I don't think a lot of what occured in podcasterland is good. It's basically slavish imitation of radio and specifically adam curry's show.
This isn't some law, as someone making a podcast can choose to make whatever the hell they want.
Many, though, have chosen this route.

Same with vlogs. And therin lies the concern. Most people will choose to make shit that looks and sounds like a lot of the shit that already exists.


Some won't. Some will try new things. But the attention and popularity -- and thus a potential for sustainability-- will in large part be determined by how closely people adhere to these predetermined modes of content.
I base that conclusion on what has happened with all the popularity and celebrity bullshit of the podcasters.

I hope I'm wrong, and to a good degree, as demonstrated by many-- works like yours for instance-- I'm being proven wrong.

And to Ms. Congdon, I'd recommend that there is a great deal of themed content already being produced, one just has to look for it.

 

Blogger Dave H. said ... (Tuesday, October 25, 2005 12:26:00 AM) : 

Chris, thanks for an excellent and thought-provoking comment post.

I appreciate you stopping by and joining me in the yakkity. I think your post deserves to be read, particularly in response to my post calling for themed shows. I hope people do.

One thing I would say about your fear that much (do you think "most?") of the "themed shows" we may see from vloggers will imitate the crap we see on TV:

I hope you're referring to the content of the programming, rather than the format.

While I agree format can be restricting, especially if it is structured simply to imitate TV and not for any functional purpose, just because a show is structured in 3 acts with opening and closing credits doesn't mean it is junk simply because the form is familiar to what we see on TV.

Likewise with other formats, like "talkshow format," "news report format," "variety comedy format," etc.

It's the content of TV I find so tedious and brain-numbing (lowest-donominator pandering for viewers, corporate dominance of information flow, predictable and vapid plots and story constraints, perpetuation of negative cultural trends and stereotypes, etc.). The "show format" shouldn't scare us away if the content it frames is innovative, authentic, guileless, beautiful, hilarious, or challenging. I don't hear you explicitly saying otherwise, but i thought i would throw in my cents for the heckuvit.

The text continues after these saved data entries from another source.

/-- Contexts in a state that satisfies `p`. -/
def State.ctxCount (s : State) (p : Ctx → Bool) : Nat := (s.cmd.ctxs.filter fun q => p q.2).length

/-- Contexts not FREE, all and by origin. -/
def State.liveCtx (s : State) : Nat := s.ctxCount fun c => c.state ≠ cFree
def State.ctxUse (s : State) (g : Nat) : Nat := s.ctxCount fun c => c.state ≠ cFree && c.origin = g

/-- FREE of R99. -/
def State.freeCtx (s : State) : Nat := 65536 - s.liveCtx

/-- MIN of a group: SATA has at least 33 (R96), a group with personality 0 counts as 0 (R98). -/
def State.ctxMin (s : State) (g : Nat) : Nat :=
  if s.pers g = 0 then 0
  else if s.pers g = 3 then max 33 (s.rf (R.HP_CTX_MIN g) F.HP_CTX_MIN_MIN)
  else s.rf (R.HP_CTX_MIN g) F.HP_CTX_MIN_MIN

/-- SPARE of a group (R99). -/
def State.spare (s : State) (g : Nat) : Nat := s.ctxMin g - s.ctxUse g

/-- The inequalities of R99 for requester `r` (0 group A, 1 group B, 2 firmware), over FREE and the groups' USE. -/
def State.takeRule (s : State) (free : Nat) (use : Nat → Nat) (r : Nat) : Bool :=
  let spare := fun g => s.ctxMin g - use g
  if r < 2 then decide (0 < free) && (decide (use r < s.ctxMin r) || decide (spare (1 - r) < free))
  else decide (spare 0 + spare 1 < free)

/-- Group `r` has stopped for want of a context, or has resumed and not yet fetched: it asks for one. -/
def State.wants (s : State) (r : Nat) : Bool := r < 2 && ((s.hp r).stalled || (s.hp r).resumed)

/-- Place of requester `r` after the one served last (R99). -/
def State.rank (s : State) (r : Nat) : Nat := (r + 2 - s.cmd.turn % 3) % 3

/-- No other requester that asks, and that could take no context after `r` took this one, comes first (R99). -/
def State.hasTurn (s : State) (r : Nat) : Bool :=
  [0, 1, 2].all fun q => q = r || !s.wants q || !s.takeRule s.freeCtx s.ctxUse q
    || s.takeRule (s.freeCtx - 1) (fun g => s.ctxUse g + b2n (decide (g = r))) q || s.rank r < s.rank q

/-- A new command on group `g` may take a context (R99). -/
def State.groupMayTake (s : State) (g : Nat) : Bool := s.takeRule s.freeCtx s.ctxUse g && s.hasTurn g

/-- Drive firmware, a stream or Causeway may take a context (R99, R125). -/
def State.fwMayTake (s : State) : Bool := s.takeRule s.freeCtx s.ctxUse 2 && s.hasTurn 2

/-- The first free context from `k` on, cyclically, within `n` places. -/
def State.firstFree (s : State) (k : Nat) : Nat → Nat
  | 0 => k % 65536
  | n + 1 => if (s.ctx (k % 65536)).state = cFree then k % 65536 else s.firstFree (k + 1) n

/-- The free context the device chooses: any of them (R133). -/
def State.pickFree (s : State) : Nat := s.firstFree (Config.freeChoice 65536 s.fresh) 65536

/-- A context taken by requester `r` and filled; every byte the taker does not fill reads zero (R133). Answers its index. -/
def State.takeCtx (s : State) (r : Nat) (c : Ctx) : Nat × State :=
  let k := s.pickFree
  (k, ({ s with fresh := s.fresh + 1, cmd := { s.cmd with turn := r } }.setCtx k { c with admitAt := 10 * s.now }).setWork k
    { seq := s.fresh })

/-- A context leaves both pair queues (R484). -/
def State.unqueue (s : State) (k : Nat) : State :=
  { s with cmd := { s.cmd with portQ := s.cmd.portQ.filter (· ≠ k), mediaQ := s.cmd.mediaQ.filter (· ≠ k) } }

/-- A context joins the queue of pair `p` (0 Port, 1 Media), and leaves the other (R484). -/
def State.queueCtx (s : State) (p k : Nat) : State :=
  let u := s.unqueue k
  if p = 0 then { u with cmd := { u.cmd with portQ := u.cmd.portQ ++ [k] } }
  else { u with cmd := { u.cmd with mediaQ := u.cmd.mediaQ ++ [k] } }

/-- An OBJ_CLOSE in context `k` waits no more. -/
def State.dropClosing (s : State) (k : Nat) : State :=
  { s with cmd := { s.cmd with objects := s.cmd.objects.map fun o =>
      if (o.closing.any fun q => q.1 = k) then { o with closing := none } else o } }

/-- A context returns to the free pool (R135, R484). -/
def State.freeCtxAt (s : State) (k : Nat) : State :=
  (((s.setCtx k { s.ctx k with state := cFree }).setWork k {}).unqueue k).dropClosing k

/-! ### Allowances (R141 to R143) -/

/-- USE of tenant `t` (from 1). -/
def State.tenUse (s : State) (t : Nat) : Nat :=
  s.rf (R.WAY_TEN_USE_LO (t - 1)) F.WAY_TEN_USE_LO_USE + 2 ^ 32 * s.rf (R.WAY_TEN_USE_HI (t - 1)) F.WAY_TEN_USE_HI_USE

/-- RSV of tenant `t`. -/
def State.tenRsv (s : State) (t : Nat) : Nat := s.rf (R.WAY_TEN_RSV (t - 1)) F.WAY_TEN_RSV_RSV

/-- The allowance in force of tenant `t`. -/
def State.tenAllow (s : State) (t : Nat) : Nat := spGetD 0 s.cmd.allow (t - 1)

/-- OVERDRAFT follows USE + RSV against ALLOW; entering it sets the event and records it (R143). -/
def State.overdraft (s : State) (t : Nat) : State :=
  let past := decide (s.tenAllow t < s.tenUse t + s.tenRsv t)
  let was := s.flag (R.WAY_TEN_STATUS (t - 1)) F.WAY_TEN_STATUS_OVERDRAFT
  if past = was then s
  else
    let s1 := s.wf (R.WAY_TEN_STATUS (t - 1)) F.WAY_TEN_STATUS_OVERDRAFT (b2n past)
    if past then
      (s1.orReg (R.WAY_OVER_EVT ((t - 1) / 32)) (2 ^ ((t - 1) % 32))).cairn 0 0x0006 (orgBlock 0x0A)
        (argOf [(2, t), (2, 0), (8, s.tenAllow t), (8, s.tenUse t + s.tenRsv t)])
    else s1

/-- USE of tenant `t` written. -/
def State.putUse (s : State) (t u : Nat) : State :=
  (s.wr (R.WAY_TEN_USE_LO (t - 1)) (word u)).wf (R.WAY_TEN_USE_HI (t - 1)) F.WAY_TEN_USE_HI_USE (u / 2 ^ 32)

/-- USE of tenant `t` set. -/
def State.setUse (s : State) (t u : Nat) : State := (s.putUse t u).overdraft t

/-- RSV of tenant `t` set. -/
def State.setRsv (s : State) (t r : Nat) : State := (s.wr (R.WAY_TEN_RSV (t - 1)) (word r)).overdraft t

/-- RSV_GRAN moves from RSV to USE in one step: `r` granules leave RSV, `n` join USE (R142). -/
def State.moveRsv (s : State) (t r n : Nat) : State :=
  ((s.wr (R.WAY_TEN_RSV (t - 1)) (word (s.tenRsv t - r))).putUse t (s.tenUse t + n)).overdraft t

/-- The reservation of a write is returned (R104, R142). -/
def State.returnRsv (s : State) (k : Nat) : State :=
  let c := s.ctx k
  if c.rsvGran = 0 || c.tenant = 0 then s
  else (s.setCtx k { c with rsvGran := 0 }).setRsv c.tenant (s.tenRsv c.tenant - c.rsvGran)

/-! ### Statuses -/

/-- An NVMe status field: type, code, do not retry. -/
def stNvme (sct sc dnr : Nat) : Nat := dnr * 2 ^ 14 + sct * 2 ^ 8 + sc

/-- Sense key with ASC and ASCQ (SAS, and SATA with ERR and ABRT). -/
def stSense (key asc ascq : Nat) : Nat := key * 2 ^ 16 + asc * 2 ^ 8 + ascq

/-- A SCSI status byte without sense data. -/
def stScsi (b : Nat) : Nat := b * 2 ^ 24

/-- The status in the protocol of a context (1 NVMe, else SAS or SATA). -/
def stOf (proto nvme sense : Nat) : Nat := if proto = 1 then nvme else sense

/-- The object and allowance failures of R131: code, DNR, sense key. -/
def stObject (proto n : Nat) : Nat :=
  let dnr := if n = 4 || n = 5 || n = 7 then 0 else 1
  let key := match n with | 2 => 7 | 4 => 7 | 5 => 7 | 7 => 0xB | 0xB => 3 | _ => 5
  stOf proto (stNvme 7 (0xC0 + n) dnr) (stSense key 0x80 n)

/-- Statuses by the standards' names (R117, R122, R127, R131, R102). -/
def stBadNamespace (proto : Nat) : Nat := stOf proto (stNvme 0 0x0B 1) (stSense 5 0x25 0)
def stLbaRange (proto : Nat) : Nat := stOf proto (stNvme 0 0x80 1) (stSense 5 0x21 0)
def stInvalidField (proto : Nat) : Nat := stOf proto (stNvme 0 0x02 1) (stSense 5 0x24 0)
def stReadError (proto : Nat) : Nat := stOf proto (stNvme 2 0x81 0) (stSense 3 0x11 0)
def stConflict (proto : Nat) : Nat := stOf proto (stNvme 0 0x83 1) (stScsi 0x18)

/-- The statuses of R97, row by row. -/
def stBecomingReady (proto : Nat) : Nat := stOf proto (stNvme 0 0x82 0) (stSense 2 4 1)
def stDormant (proto : Nat) : Nat := stOf proto (stNvme 0 0x82 0) (stSense 2 4 2)
def stHavenRead (proto : Nat) : Nat := stOf proto (stNvme 0 0x82 1) (stSense 2 4 3)
def stWriteRefused (proto : Nat) : Nat := stOf proto (stNvme 0 0x20 1) (stSense 7 0x27 0)
def stHavenAbort (proto : Nat) : Nat := stOf proto (stNvme 0 0x06 0) (stSense 0xB 0x44 0)

/-- A Dormant entry is under way. -/
def State.dormantEntry (s : State) : Bool := match s.sys.trans with | .dormant _ => true | _ => false

/-- The command in context `k` arrived before the latest entry to Dormant or Haven began. -/
def State.wasInFlight (s : State) (k : Nat) : Bool := (s.work k).seq < s.sys.transSeq

/-- The refusal that rests on MEDIA, the mode and the direction alone (R84, R97). Commands in flight at an entry to Dormant from Service
or Survey complete (step 2 of R80); an entry from Bedding begins at step 4, and the unload after a wake lets none run. DESIGN CHOICE: a
media command that arrives during the entry, while MODE still shows the mode that is left, ends with the status of Dormant. -/
def State.modeRefusal (s : State) (k proto : Nat) (write : Bool) : Option Nat :=
  if s.mode = mHaven then (if write then some (stWriteRefused proto) else none)
  else if s.mode = mMigration && write then some (stWriteRefused proto)
  else if s.sys.trans = .toService then some (stBecomingReady proto)
  else if s.dormantEntry && (s.mode = mService || s.mode = mSurvey) && s.wasInFlight k then none
  else if s.mode = mDormant || s.dormantEntry then some (stDormant proto)
  else if s.mode ≠ mBedding && s.ready .media then none
  else some (stBecomingReady proto)

/-! ### The shadow file's reset content (R90, R95, R109) -/

/-- Words of the shadow file: its length, the MSI-X table's first word, the PBA's first word. -/
def shadowWords : Nat := 12288
def msixWord : Nat := 0x4000 / 4
def pbaWord : Nat := 0x9000 / 4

And I take your point about themes emerging over time from a point of view. Your Human-Dog experiments aren't really "about" anything specific, unless you say they are "about" Chris Weagel's interesting storytelling mind and point of view.

In that light the content definitely has a theme, and a welcome one at that.

Thanks again for your comments.

 

Blogger jadelr said ... (Sunday, November 13, 2005 7:24:00 AM) : 

we are doing a daily show...
http://chasingmills.blogspot.com

 

Anonymous Matthew J said ... (Saturday, July 01, 2006 4:41:00 AM) : 

Everyone needs to do there own thing, and for some, that leads them to shows. Amanda wanted shows, so she did one. Some people don't want shows, so they just vlog whatever they feel like for that day. I guess some people hear Amanda call for shows and think she is telling people to stop personal vlogging and make shows. Not the case. I want there to be both. There needs to be both. The vlogging purists will help us remember why we vlog in the first place and vlogging experimenters will help push the limits.

As a side promotion, in addition to doing my personal vlogs, I sometimes do a themed show, my Glass Bottle Beverages. I sample a glass bottle soda and comment on tastes, smells, and other comments. I like doing both. It suits me. Cheers.

 

Blogger Mark Forman said ... (Friday, December 21, 2007 7:09:00 PM) : 

Gotta love these Webs-your post lives on and ringing with truth and passion in my ears. I so agree and will share with other vlogger/blogger/podcaster friends. Being true to self so important-only thing that matters really. Otherwise perform and get paid for it. Having said that if you can be true to yourself and get paid for it-wow, you're king of the heap.